Nice!¶

Do you know what's nice? I do! It's when both the square and the cube of a number have every digit between them exactly once. It just makes me feel all warm and fuzzy inside. Mostly because the only known example of such a number is 69. See, look, no repeats:

  • 692 = 4761
  • 693 = 328509

Wait, 69 is the only known example? How can we let that stand? This property is so nice, we must find another! Only then will teenagers have a second number to giggle at!

Now that I've got that unfunny introduction out of the way, you should probably just go read Jacob's excellent post over at Chromatic Conflux. Go on ahead, I'll wait.

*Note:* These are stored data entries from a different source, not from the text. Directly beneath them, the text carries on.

/-- A GOOD answer of a PRESENT instrument board settles the commutator in a position that it has read for
300 ms while not at rest, and not sooner, makes it MOVING at a gap or at another position after rest, when
the coils that were ON become the permission held, and UNKNOWN at a reading of more than one contact, its
settled position otherwise kept. A plunger that is ARMING is OPEN once it reads open; an OPEN one that
reads closed is CLOSED from that answer's time; a CLOSED one that reads open is OPEN. A GOOD answer of a
MISSING board counts, and takes no reading; the third makes the board PRESENT, with its record removed and
a FAULT_CLEARED entry. A read-back of a coil judged STUCK ON or STUCK OFF begins that cause, on the lever
or on the link, if it is not active, and an agreement ends both; of K1 and K2 of a link the cause stands
while either has its finding. That K1 is judged before K2 is the model's (log entry 34), and so is that a gap
takes a commutator from UNKNOWN to MOVING after an absence of its board too, where R32 says only by settling (log
entry 25, DEDUCED). -/
def Obligations.InstrumentAnswersDecodeTheCommutator : Prop :=
  (∀ (s : State) (t : Time) (k : Nat) (o : List Bool) (plunger c b' o' k1 k2 : Bool)
      (r : CommReading), s.Undisputed → within k 3 = true → s.boards.length = 11 →
      s.instruments.length = 3 → s.polled = some (8 + k, o) → (s.board (8 + k)).missing = false →
      r = commReadingOf c b' o' →
      Takes (.goodAnswer t (8 + k) (.instrument plunger c b' o' k1 k2)) s
        [.boards, .levers, .instruments, .faults, .register, .mode, .bells, .inbound, .outbound,
          .links] fun u =>
        u.polled = none ∧ (u.board (8 + k)).misses = 0
          ∧ (∀ j, j ≠ k → u.instrument j = s.instrument j)
          ∧ (u.instrument k).lastReading = some r
          ∧ (r = .multiple →
              (u.instrument k).current = .unknown
                ∧ (u.instrument k).settled = (s.instrument k).settled
                ∧ (u.instrument k).contactActive = true)
          ∧ (r = .gap →
              (u.instrument k).current = .moving
                ∧ (u.instrument k).settled = (s.instrument k).settled)
          ∧ (∀ p, r = .pos p →
              ((s.instrument k).current = .rest p →
                (u.instrument k).current = .rest p
                  ∧ (u.instrument k).settled = (s.instrument k).settled)
              ∧ (∀ q, (s.instrument k).current = .rest q → q ≠ p →
                (u.instrument k).current = .moving
                  ∧ (u.instrument k).settled = (s.instrument k).settled)
              ∧ ((∀ q, (s.instrument k).current ≠ .rest q) →
                (s.instrument k).lastReading = some r →
                (s.instrument k).began + 300 ≤ max s.now t →
                (u.instrument k).current = .rest p ∧ (u.instrument k).settled = some p
                  ∧ (u.instrument k).contactActive = false)
              ∧ ((∀ q, (s.instrument k).current ≠ .rest q) →
                (s.instrument k).lastReading = some r →
                max s.now t < (s.instrument k).began + 300 →
                (u.instrument k).current = (s.instrument k).current
                  ∧ (u.instrument k).settled = (s.instrument k).settled)
              ∧ ((∀ q, (s.instrument k).current ≠ .rest q) →
                (s.instrument k).lastReading ≠ some r →
                (u.instrument k).current = (s.instrument k).current
                  ∧ (u.instrument k).settled = (s.instrument k).settled))
          ∧ ((s.instrument k).lastReading = some r →
              (u.instrument k).began = (s.instrument k).began)
          ∧ ((s.instrument k).lastReading ≠ some r → (u.instrument k).began = max s.now t)
          ∧ (u.instrument k).plunger = (match (s.instrument k).plunger, plunger with
              | .arming, false => .released
              | .released, true => .closed (max s.now t)
              | .closed _, false => .released
              | p, _ => p)
          ∧ (∀ q, (s.instrument k).current = .rest q →
              r = .gap ∨ (∃ p, r = .pos p ∧ p ≠ q) → (s.instrument k).confinement = [] →
              judgedCommand (s.board (8 + k)) 0 = none → judgedCommand (s.board (8 + k)) 1 = none →
              s.inbound.length = 3 → (u.inb k).permission = (s.inb k).coils))
    ∧ (∀ (s : State) (t : Time) (b : Nat) (o : List Bool) (x : Answer), s.Undisputed →
        within b 11 = true → s.boards.length = 11 → s.polled = some (b, o) →
        (s.board b).missing = true → answerFits b x = true →
        ((s.board b).goods < 2 →
            Takes (.goodAnswer t b x) s [.boards] fun u =>
              u.polled = none ∧ u.scan = s.scan ∧ (∀ j, j ≠ b → u.board j = s.board j)
                ∧ u.board b = { s.board b with
                    goods := (s.board b).goods + 1, before := (s.board b).last
                    last := some ⟨o, true⟩ })
          ∧ (2 ≤ (s.board b).goods →
            Takes (.goodAnswer t b x) s
              [.boards, .levers, .instruments, .faults, .register, .mode, .holds, .timers, .bells,
                .inbound, .outbound, .links] fun u =>
              u.polled = none ∧ u.scan = s.scan ∧ (∀ j, j ≠ b → u.board j = s.board j)
                ∧ u.board b = { s.board b with
                    goods := 3, missing := false, misses := 0, before := (s.board b).last
                    last := some ⟨o, true⟩ }
                ∧ u.faults.find 6 (some b) = none
                ∧ ∀ r, s.faults.find 6 (some b) = some r → ∃ es, u.register
                    = List.foldl Register.append (s.register.append
                        (.faultCleared 6 (some b) r.reaction r.count false)) es))
    ∧ (∀ (s u : State) (k : Nat) (f : Finding) (l m : Lever), s.Undisputed → within k 64 = true →
        s.levers.length = 64 → l = s.lever k → u = leverFinding k f s → m = u.lever k →
        (f = .stuckOn → m.stuckOnActive = true ∧ m.stuckOffActive = l.stuckOffActive
            ∧ u.faults = if l.stuckOnActive then s.faults else (countOccurrence 10 (some k) s).faults)
          ∧ (f = .stuckOff → m.stuckOffActive = true ∧ m.stuckOnActive = l.stuckOnActive
            ∧ u.faults = if l.stuckOffActive then s.faults
              else (countOccurrence 12 (some k) s).faults)
          ∧ (f = .agreement → m.stuckOnActive = false ∧ m.stuckOffActive = false
            ∧ u.faults.find 10 (some k) = (s.faults.find 10 (some k)).map (fun r =>
                { r with active := r.active && !l.stuckOnActive })
            ∧ u.faults.find 12 (some k) = (s.faults.find 12 (some k)).map (fun r =>
                { r with active := r.active && !l.stuckOffActive })))
    ∧ ∀ (s u : State) (k : Nat) (first : Bool) (f : Finding) (i j : Instrument), s.Undisputed →
        within k 3 = true → s.instruments.length = 3 → i = s.instrument k →
        u = coilFinding k first f s → j = u.instrument k →
        (first = true → j.k2StuckOn = i.k2StuckOn ∧ j.k2StuckOff = i.k2StuckOff
            ∧ (f = .stuckOn → j.k1StuckOn = true ∧ j.k1StuckOff = i.k1StuckOff)
            ∧ (f = .stuckOff → j.k1StuckOff = true ∧ j.k1StuckOn = i.k1StuckOn)
            ∧ (f = .agreement → j.k1StuckOn = false ∧ j.k1StuckOff = false))
          ∧ (first = false → j.k1StuckOn = i.k1StuckOn ∧ j.k1StuckOff = i.k1StuckOff
            ∧ (f = .stuckOn → j.k2StuckOn = true ∧ j.k2StuckOff = i.k2StuckOff)
            ∧ (f = .stuckOff → j.k2StuckOff = true ∧ j.k2StuckOn = i.k2StuckOn)
            ∧ (f = .agreement → j.k2StuckOn = false ∧ j.k2StuckOff = false))
          ∧ j.stuckOnActive = (j.k1StuckOn || j.k2StuckOn)
          ∧ j.stuckOffActive = (j.k1StuckOff || j.k2StuckOff)
          ∧ (i.stuckOnActive = false → j.stuckOnActive = true →
            j.stuckOffActive = i.stuckOffActive →
            u.faults = (countOccurrence 11 (some k) s).faults)
          ∧ (i.stuckOffActive = false → j.stuckOffActive = true →
            j.stuckOnActive = i.stuckOnActive →
            u.faults = (countOccurrence 13 (some k) s).faults)
          ∧ (i.stuckOnActive = true → j.stuckOnActive = false →
            u.faults.find 11 (some k) = (s.faults.find 11 (some k)).map fun r =>
              { r with active := false })
          ∧ (i.stuckOffActive = true → j.stuckOffActive = false →
            u.faults.find 13 (some k) = (s.faults.find 13 (some k)).map fun r =>
              { r with active := false })
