-- ==== Sys2Proof/Laws/Records.lean ====
section
/-! SUPPORT. The laws of numbered records (`nth`, `put`, `modAt`), of `forEach` and of `when`: a read
after a write of the same record gives what was written, and every other record is left alone. -/

set_option Elab.async false

namespace Sys2Proof.Machine

variable {α β : Type}

/-! ### nth and put -/

@[simp] theorem nth_zero (l : List α) (d : α) : nth l d 0 = d := rfl

@[simp] theorem nth_succ (l : List α) (d : α) (j : Nat) : nth l d (j + 1) = l.getD j d := rfl

@[simp] theorem length_put (l : List α) (k : Nat) (x : α) : (put l k x).length = l.length := by
  cases k <;> simp [put]

@[simp] theorem length_modAt (l : List α) (d : α) (k : Nat) (f : α → α) :
    (modAt l d k f).length = l.length := length_put l k _

theorem within_iff (k n : Nat) : within k n = true ↔ 1 ≤ k ∧ k ≤ n := by simp [within]

/-- A number outside the list names the default record. -/
theorem nth_outside (l : List α) (d : α) (k : Nat) (h : within k l.length = false) :
    nth l d k = d := by
  cases k with
  | zero => rfl
  | succ j =>
    have : l.length ≤ j := by simpa [within] using h
    simp [nth, List.getD, this]

/-- A record written is read back, and every other is left alone. -/
theorem nth_put (l : List α) (d : α) (k j : Nat) (x : α) :
    nth (put l k x) d j = if j = k ∧ within k l.length = true then x else nth l d j := by
  cases k with
  | zero => simp [put, within]
  | succ k =>
    cases j with
    | zero => simp
    | succ j =>
      simp only [put, nth, List.getD, List.getElem?_set, within_iff]
      by_cases hjk : k = j
      · subst hjk
        by_cases hk : k < l.length
        · simp [hk, Nat.succ_le_of_lt hk]
        · simp [hk]
      · have : ¬ j = k := fun h => hjk h.symm
        simp [hjk, this]

/-- What a change of one record leaves in each. -/
theorem nth_modAt (l : List α) (d : α) (k j : Nat) (f : α → α) :
    nth (modAt l d k f) d j
      = if j = k ∧ within k l.length = true then f (nth l d k) else nth l d j :=
  nth_put l d k j _

/-- A change of a record that is not there is no change. -/
theorem put_outside (l : List α) (k : Nat) (x : α) (h : within k l.length = false) :
    put l k x = l := by
  cases k with
  | zero => rfl
  | succ j =>
    have : l.length ≤ j := by simpa [within] using h
    simp [put, List.set_eq_of_length_le this]

/-- A record of the list is one of its numbered records. -/
theorem exists_nth_of_mem {l : List α} {x : α} (d : α) (h : x ∈ l) :
    ∃ k, within k l.length = true ∧ nth l d k = x := by
  obtain ⟨i, hi, rfl⟩ := List.getElem_of_mem h
  exact ⟨i + 1, by simp [within]; omega, by simp [nth, List.getD, hi]⟩

/-- A numbered record of the list is in it. -/
theorem nth_mem (l : List α) (d : α) (k : Nat) (h : within k l.length = true) : nth l d k ∈ l := by
  obtain ⟨j, rfl⟩ : ∃ j, k = j + 1 := ⟨k - 1, by have := (within_iff _ _).1 h; omega⟩
  have hj : j < l.length := by have := (within_iff _ _).1 h; omega
  simp [nth, List.getD, hj]

/-- Every record of a changed list is one it had, or the changed one. -/
theorem mem_modAt {l : List α} {d x : α} {k : Nat} {f : α → α} (h : x ∈ modAt l d k f) :
    x ∈ l ∨ (within k l.length = true ∧ x = f (nth l d k)) := by
  obtain ⟨j, hj, rfl⟩ := exists_nth_of_mem d h
  rw [length_modAt] at hj
  rw [nth_modAt]
  split
  · next hk => exact .inr ⟨hk.2, rfl⟩
  · exact .inl (nth_mem l d j hj)

/-- What holds of every record holds of every record of the changed list, if the change keeps it. -/
theorem all_modAt {l : List α} {d : α} {k : Nat} {f : α → α} {p : α → Prop}
    (h : ∀ x ∈ l, p x) (hf : p (nth l d k) → p (f (nth l d k))) : ∀ x ∈ modAt l d k f, p x := by
  intro x hx
  rcases mem_modAt hx with hx | ⟨hk, rfl⟩
  · exact h x hx
  · exact hf (h _ (nth_mem l d k hk))

/-- A change that keeps a view of its record keeps the view of the list. -/
theorem map_modAt (l : List α) (d : α) (k : Nat) (f : α → α) (v : α → β)
    (h : v (f (nth l d k)) = v (nth l d k)) : (modAt l d k f).map v = l.map v := by
  cases k with
  | zero => rfl
  | succ j =>
    simp only [modAt, put, List.map_set]
    rw [h]
    by_cases hj : j < l.length
    · apply List.ext_getElem (by simp)
      intro i h1 h2
      simp only [List.getElem_set, List.getElem_map]
      split
      · next e => subst e; simp [nth, List.getD, hj]
      · rfl
    · exact List.set_eq_of_length_le (by simpa using Nat.le_of_not_lt hj)

/-- A change of a record to itself changes nothing. -/
theorem modAt_self (l : List α) (d : α) (k : Nat) (f : α → α) (h : f (nth l d k) = nth l d k) :
    modAt l d k f = l := by
  have := map_modAt l d k f id (by simpa using h)
  simpa using this

/-! ### when and forEach -/

@[simp] theorem when_true (f : State → State) (s : State) : when true f s = f s := rfl

@[simp] theorem when_false (f : State → State) (s : State) : when false f s = s := rfl

@[simp] theorem forEach_nil (f : Nat → State → State) (s : State) : forEach [] f s = s := rfl

@[simp] theorem forEach_cons (n : Nat) (ns : List Nat) (f : Nat → State → State) (s : State) :
    forEach (n :: ns) f s = forEach ns f (f n s) := rfl

/-- What a change keeps is kept where it is made only under a condition. -/
theorem when_keeps {I : State → Prop} {f : State → State} (c : Bool) {s : State}
    (hf : I s → I (f s)) (h : I s) : I (when c f s) := by
  cases c
  · exact h
  · exact hf h

/-- What each round keeps is kept by all of them. -/
theorem forEach_keeps {I : State → Prop} {f : Nat → State → State} (ns : List Nat)
    (hf : ∀ n ∈ ns, ∀ s, I s → I (f n s)) : ∀ s, I s → I (forEach ns f s) := by
  induction ns with
  | nil => intro s h; exact h
  | cons n ns ih =>
    intro s h
    exact ih (fun m hm => hf m (List.mem_cons_of_mem _ hm)) _ (hf n List.mem_cons_self s h)

/-- Rounds that each change nothing change nothing. -/
theorem forEach_eq_self {f : Nat → State → State} (ns : List Nat) (s : State)
    (hf : ∀ n ∈ ns, f n s = s) : forEach ns f s = s := by
  induction ns with
  | nil => rfl
  | cons n ns ih =>
    rw [forEach_cons, hf n List.mem_cons_self]
    exact ih fun m hm => hf m (List.mem_cons_of_mem _ hm)

end Sys2Proof.Machine
end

Back? Cool. So I read that post and was all like "oh, that's neat, it probably speaks more to how humans are willing to find patterns in any chaotic system than any intrinsic property of math, yadda yadda" until I got to this bit:

But once we get to 148, b/(e^5) goes above 1, and then the expected value starts going to infinity.

Wait, you're telling me there are probably an infinite amount of nice numbers out there? And we only know about one of them? The rest are just waiting out there, waiting in the dark for some fool to stumble upon them...

Chapter 1. How I embarked upon my search for square-cube pandigitals with the power of math¶

The first step in my journey was realizing that I'm bad at math.

Chapter 2. How I embarked upon my search for square-cube pandigitals with the power of violence¶

Okay, I'm only kidding a little. I had a couple ideas that I thought might be helpful. I figured the most computationally expensive parts of the check would be:

  1. figuring out what base(s) each number is valid in (i.e. has the right number of digits in the square and cube)
  2. squaring and/or cubing the number
  3. converting the square and cube into the valid base

After a cursory search I was wrong on most counts. Jacob's original post (please go read it if you haven't already) has a truly beautiful algorithm for determining the range of valid numbers in each base. Even better, these ranges never overlap! That means each number will be valid in at most one base, and many numbers aren't valid in any base. This narrows our search field massively, and makes this item effectively free.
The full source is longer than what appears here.